From Lewis S Blevins, Jr MD – The pituitary gland is certainly quite small, and not metabolically active when compared to other organs, thus commands a very small fraction of the cardiac output. Pituitary blood flow is difficult to measure, really, and it is quite complex. I’ll try to simplify it and make it relevant to those who have pituitary disorders.

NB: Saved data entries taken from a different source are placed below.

-- ==== Sys2Proof/Machine/Store.lean ====
section
/-! DEFINITION. ST, STI, STR (spec/43_store.md R180-R183). `s.pc` is `pc1`, the instruction's address plus one. -/

namespace Sys2Proof.Machine

/-- ST (R180). -/
def execSt (sr : Reg) (off9 : BitVec 9) (s : State) : Result :=
  s.readReg sr fun v => .next (s.memWrite (pcRel9 s.pc off9) v)

/-- STI (R181): SR first, then the pointer by a `MemRead`, which may poll, then the store. -/
def execSti (sr : Reg) (off9 : BitVec 9) (s : State) : Result :=
  s.readReg sr fun v =>
    .next ((s.memRead (pcRel9 s.pc off9)).2.memWrite (s.memRead (pcRel9 s.pc off9)).1 v)

/-- STR (R182): SR is read before BaseR. -/
def execStr (sr base : Reg) (off6 : BitVec 6) (s : State) : Result :=
  s.readReg sr fun v => s.readReg base fun x => .next (s.memWrite (baseOff6 x off6) v)

end Sys2Proof.Machine
end

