-- ==== Sys2Proof/Machine/Dispatch.lean ====
section
/-! DEFINITION. The dispatch of spec/30_encoding.md R98: one arm per constructor of Instr. -/

namespace Sys2Proof.Machine

/-- Execute `i`, fetched and with the PC already incremented (R97). -/
def exec (i : Instr) (s : State) : Host.Outcome State Fault Refusal :=
  match i with
  | .addReg dr sr1 sr2 _ => Sys2Proof.Machine.execAddReg dr sr1 sr2 s
  | .addImm dr sr1 imm5 => Sys2Proof.Machine.execAddImm dr sr1 imm5 s
  | .andReg dr sr1 sr2 _ => Sys2Proof.Machine.execAndReg dr sr1 sr2 s
  | .andImm dr sr1 imm5 => Sys2Proof.Machine.execAndImm dr sr1 imm5 s
  | .not dr sr1 _ => Sys2Proof.Machine.execNot dr sr1 s
  | .br n z p off9 => Sys2Proof.Machine.execBr n z p off9 s
  | .jmp _ base _ => Sys2Proof.Machine.execJmp base s
  | .ret => Sys2Proof.Machine.execRet s
  | .jsr off11 => Sys2Proof.Machine.execJsr off11 s
  | .jsrr _ base _ => Sys2Proof.Machine.execJsrr base s
  | .ld dr off9 => Sys2Proof.Machine.execLd dr off9 s
  | .ldi dr off9 => Sys2Proof.Machine.execLdi dr off9 s
  | .ldr dr base off6 => Sys2Proof.Machine.execLdr dr base off6 s
  | .lea dr off9 => Sys2Proof.Machine.execLea dr off9 s
  | .st sr off9 => Sys2Proof.Machine.execSt sr off9 s
  | .sti sr off9 => Sys2Proof.Machine.execSti sr off9 s
  | .str sr base off6 => Sys2Proof.Machine.execStr sr base off6 s
  | .trap _ vect => Sys2Proof.Machine.execTrap vect s
  | .getc _ => Sys2Proof.Machine.execGetc s
  | .out _ => Sys2Proof.Machine.execOut s
  | .puts _ => Sys2Proof.Machine.execPuts s
  | .inp _ => Sys2Proof.Machine.execInp s
  | .putsp _ => Sys2Proof.Machine.execPutsp s
  | .halt _ => Sys2Proof.Machine.execHalt s
  | .rti _ => Sys2Proof.Machine.execRti s
  | .res _ => Sys2Proof.Machine.execRes s

end Sys2Proof.Machine
end

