-- ==== Sys2Proof/Laws/PerInstr.lean ====
section
/-! SUPPORT. The per-instruction family EncodesOpcode: the top four bits of an instruction's Word are its opcode's value
in the opcode map, whatever legal map that is (spec/00_scope.md R6, spec/30_encoding.md R92). -/

namespace Sys2Proof.Laws.EncodesOpcode

/-- The opcode of R92 that an instruction belongs to. -/
def opcode : Instr → Opcode
  | .addReg _ _ _ _ | .addImm _ _ _ => .add
  | .andReg _ _ _ _ | .andImm _ _ _ => .and
  | .not _ _ _ => .not
  | .br _ _ _ _ => .br
  | .jmp _ _ _ | .ret => .jmp
  | .jsr _ | .jsrr _ _ _ => .jsr
  | .ld _ _ => .ld
  | .ldi _ _ => .ldi
  | .ldr _ _ _ => .ldr
  | .lea _ _ => .lea
  | .st _ _ => .st
  | .sti _ _ => .sti
  | .str _ _ _ => .str
  | .trap _ _ | .getc _ | .out _ | .puts _ | .inp _ | .putsp _ | .halt _ => .trap
  | .rti _ => .rti
  | .res _ => .res

/-- A legal map read at the instruction's top four bits gives its opcode. -/
def Statement (i : Instr) : Prop := ∀ m : OpcodeMap, m.Legal → opcodeOf m (encode m i) = opcode i

theorem addReg (dr sr1 sr2 : Reg) (u : BitVec 2) : Statement (Instr.addReg dr sr1 sr2 u) :=
  fun _ hm => opcodeOf_of_value hm (by simp [encode, BitVec.extractLsb'_or]; rfl)

theorem addImm (dr sr1 : Reg) (imm5 : BitVec 5) : Statement (Instr.addImm dr sr1 imm5) :=
  fun _ hm => opcodeOf_of_value hm (by simp [encode, BitVec.extractLsb'_or]; rfl)

theorem andReg (dr sr1 sr2 : Reg) (u : BitVec 2) : Statement (Instr.andReg dr sr1 sr2 u) :=
  fun _ hm => opcodeOf_of_value hm (by simp [encode, BitVec.extractLsb'_or]; rfl)

theorem andImm (dr sr1 : Reg) (imm5 : BitVec 5) : Statement (Instr.andImm dr sr1 imm5) :=
  fun _ hm => opcodeOf_of_value hm (by simp [encode, BitVec.extractLsb'_or]; rfl)

theorem not (dr sr1 : Reg) (u : BitVec 6) : Statement (Instr.not dr sr1 u) :=
  fun _ hm => opcodeOf_of_value hm (by simp [encode, BitVec.extractLsb'_or]; rfl)

theorem br (n z p : Bool) (off9 : BitVec 9) : Statement (Instr.br n z p off9) :=
  fun _ hm => opcodeOf_of_value hm (by simp [encode, BitVec.extractLsb'_or]; rfl)

theorem jmp (hi : BitVec 3) (base : Reg) (lo : BitVec 6) : Statement (Instr.jmp hi base lo) :=
  fun _ hm => opcodeOf_of_value hm (by simp [encode, BitVec.extractLsb'_or]; rfl)

theorem ret : Statement Instr.ret :=
  fun _ hm => opcodeOf_of_value hm (by simp [encode, BitVec.extractLsb'_or]; rfl)

theorem jsr (off11 : BitVec 11) : Statement (Instr.jsr off11) :=
  fun _ hm => opcodeOf_of_value hm (by simp [encode, BitVec.extractLsb'_or]; rfl)

theorem jsrr (hi : BitVec 2) (base : Reg) (lo : BitVec 6) : Statement (Instr.jsrr hi base lo) :=
  fun _ hm => opcodeOf_of_value hm (by simp [encode, BitVec.extractLsb'_or]; rfl)

theorem ld (dr : Reg) (off9 : BitVec 9) : Statement (Instr.ld dr off9) :=
  fun _ hm => opcodeOf_of_value hm (by simp [encode, BitVec.extractLsb'_or]; rfl)

theorem ldi (dr : Reg) (off9 : BitVec 9) : Statement (Instr.ldi dr off9) :=
  fun _ hm => opcodeOf_of_value hm (by simp [encode, BitVec.extractLsb'_or]; rfl)

theorem ldr (dr base : Reg) (off6 : BitVec 6) : Statement (Instr.ldr dr base off6) :=
  fun _ hm => opcodeOf_of_value hm (by simp [encode, BitVec.extractLsb'_or]; rfl)

theorem lea (dr : Reg) (off9 : BitVec 9) : Statement (Instr.lea dr off9) :=
  fun _ hm => opcodeOf_of_value hm (by simp [encode, BitVec.extractLsb'_or]; rfl)

theorem st (sr : Reg) (off9 : BitVec 9) : Statement (Instr.st sr off9) :=
  fun _ hm => opcodeOf_of_value hm (by simp [encode, BitVec.extractLsb'_or]; rfl)

theorem sti (sr : Reg) (off9 : BitVec 9) : Statement (Instr.sti sr off9) :=
  fun _ hm => opcodeOf_of_value hm (by simp [encode, BitVec.extractLsb'_or]; rfl)

theorem str (sr base : Reg) (off6 : BitVec 6) : Statement (Instr.str sr base off6) :=
  fun _ hm => opcodeOf_of_value hm (by simp [encode, BitVec.extractLsb'_or]; rfl)

theorem trap (u : BitVec 4) (vect : BitVec 8) : Statement (Instr.trap u vect) :=
  fun _ hm => opcodeOf_of_value hm (by simp [encode, BitVec.extractLsb'_or]; rfl)

theorem getc (u : BitVec 4) : Statement (Instr.getc u) :=
  fun _ hm => opcodeOf_of_value hm (by simp [encode, BitVec.extractLsb'_or]; rfl)

theorem out (u : BitVec 4) : Statement (Instr.out u) :=
  fun _ hm => opcodeOf_of_value hm (by simp [encode, BitVec.extractLsb'_or]; rfl)

theorem puts (u : BitVec 4) : Statement (Instr.puts u) :=
  fun _ hm => opcodeOf_of_value hm (by simp [encode, BitVec.extractLsb'_or]; rfl)

theorem inp (u : BitVec 4) : Statement (Instr.inp u) :=
  fun _ hm => opcodeOf_of_value hm (by simp [encode, BitVec.extractLsb'_or]; rfl)

theorem putsp (u : BitVec 4) : Statement (Instr.putsp u) :=
  fun _ hm => opcodeOf_of_value hm (by simp [encode, BitVec.extractLsb'_or]; rfl)

theorem halt (u : BitVec 4) : Statement (Instr.halt u) :=
  fun _ hm => opcodeOf_of_value hm (by simp [encode, BitVec.extractLsb'_or]; rfl)

theorem rti (u : BitVec 12) : Statement (Instr.rti u) :=
  fun _ hm => opcodeOf_of_value hm (by simp [encode, BitVec.extractLsb'_or]; rfl)

theorem res (u : BitVec 12) : Statement (Instr.res u) :=
  fun _ hm => opcodeOf_of_value hm (by simp [encode, BitVec.extractLsb'_or]; rfl)

end Sys2Proof.Laws.EncodesOpcode
end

The arteries feeding the gland are tiny and come off of the carotid arteries. Interestingly, though atherosclerotic vascular disease is common and can be quite severe, nearly clogging the carotid arteries requiring a clean out, I’m not seen such patients referred for evaluation of pituitary function even though one would suppose there would be a risk for some degree of hypopituitarism. That’s an idea for a study! At any rate, these hypophysial arteries feed the pituitary systemic blood that has been derived from the heart. This is important because the blood delivered to the gland contains hormones from pituitary target glands.
When the blood vessels enter the gland they become smaller and smaller until they enter into a system of capillaries. The capillaries are dispersed throughout the gland and are intimately in contact with and amongst the groups of cells of the gland. Ultimately, the capillaries coalesce into small veins, that become larger veins, that empty into a complex system of sinuses and other veins that dump blood into the cavernous and related sinuses including the inferior petrosal sinuses. In fact, the inferior petrosal sinuses can be catheterized to obtain blood from the pituitary for diagnostic purposes. The most common reason to perform such a procedure is to determine if patients with documented Cushing’s syndrome due to ACTH secretion have a pituitary tumor or else a tumor elsewhere (syndrome of ectopic ACTH hypersecretion).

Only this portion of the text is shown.